- WORK ITEM -
Scan the records for the string "returned". State how many lines contain it and add nothing.

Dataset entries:
----------
-- ==== Sys2Proof/Machine/Tracker.lean ====
section
/-! DEFINITION. The Device State Tracker (41_state_tracker.md): what follows each interaction of `init`, of the page
write and of its completion poll. -/

namespace Sys2Proof.Machine

/-- `init()` after its `CsSet(High)` was answered (R100). -/
def initDriven (answer : CsAnswer) (s : State) : State :=
  match answer with
  | .fail e => s.abort true (.gpio e)
  | .ok => sendStatus .initStatus s

/-- `init()` after its status read (R100): WIP = 0 and WEL = 0 are required. -/
def initRead (status : Byte) (s : State) : State :=
  if statusWip status || statusWel status then s.abort true .unexpectedStatus
  else { s with mode := .idle }.finish .ok

/-- `PageWrite(a, c)` up to its first command (R101): `CheckAddr` (R107) comes before any bus activity of the page. -/
def startPageWrite (c : Chunk) (todo : List Chunk) (s : State) : State :=
  if Config.maxAddr < c.addr then s.abort false .addressOutOfBounds else sendEnable (.pageEnable c todo) s

/-- `PageWrite` after `WriteEnable()` returned (R101). -/
def pageEnabled (c : Chunk) (todo : List Chunk) (s : State) : State :=
  sendWrite c.addr c.bytes (.pageData c todo) { s with mode := .writeEnabled }

/-- `PageWrite` after `WriteCmd` returned (R101): the first poll follows. -/
def pageSent (c : Chunk) (todo : List Chunk) (s : State) : State :=
  sendStatus (.pagePoll c todo) { s with mode := .busy }

end Sys2Proof.Machine
end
----------
- SOLUTION TO THIS TASK -
2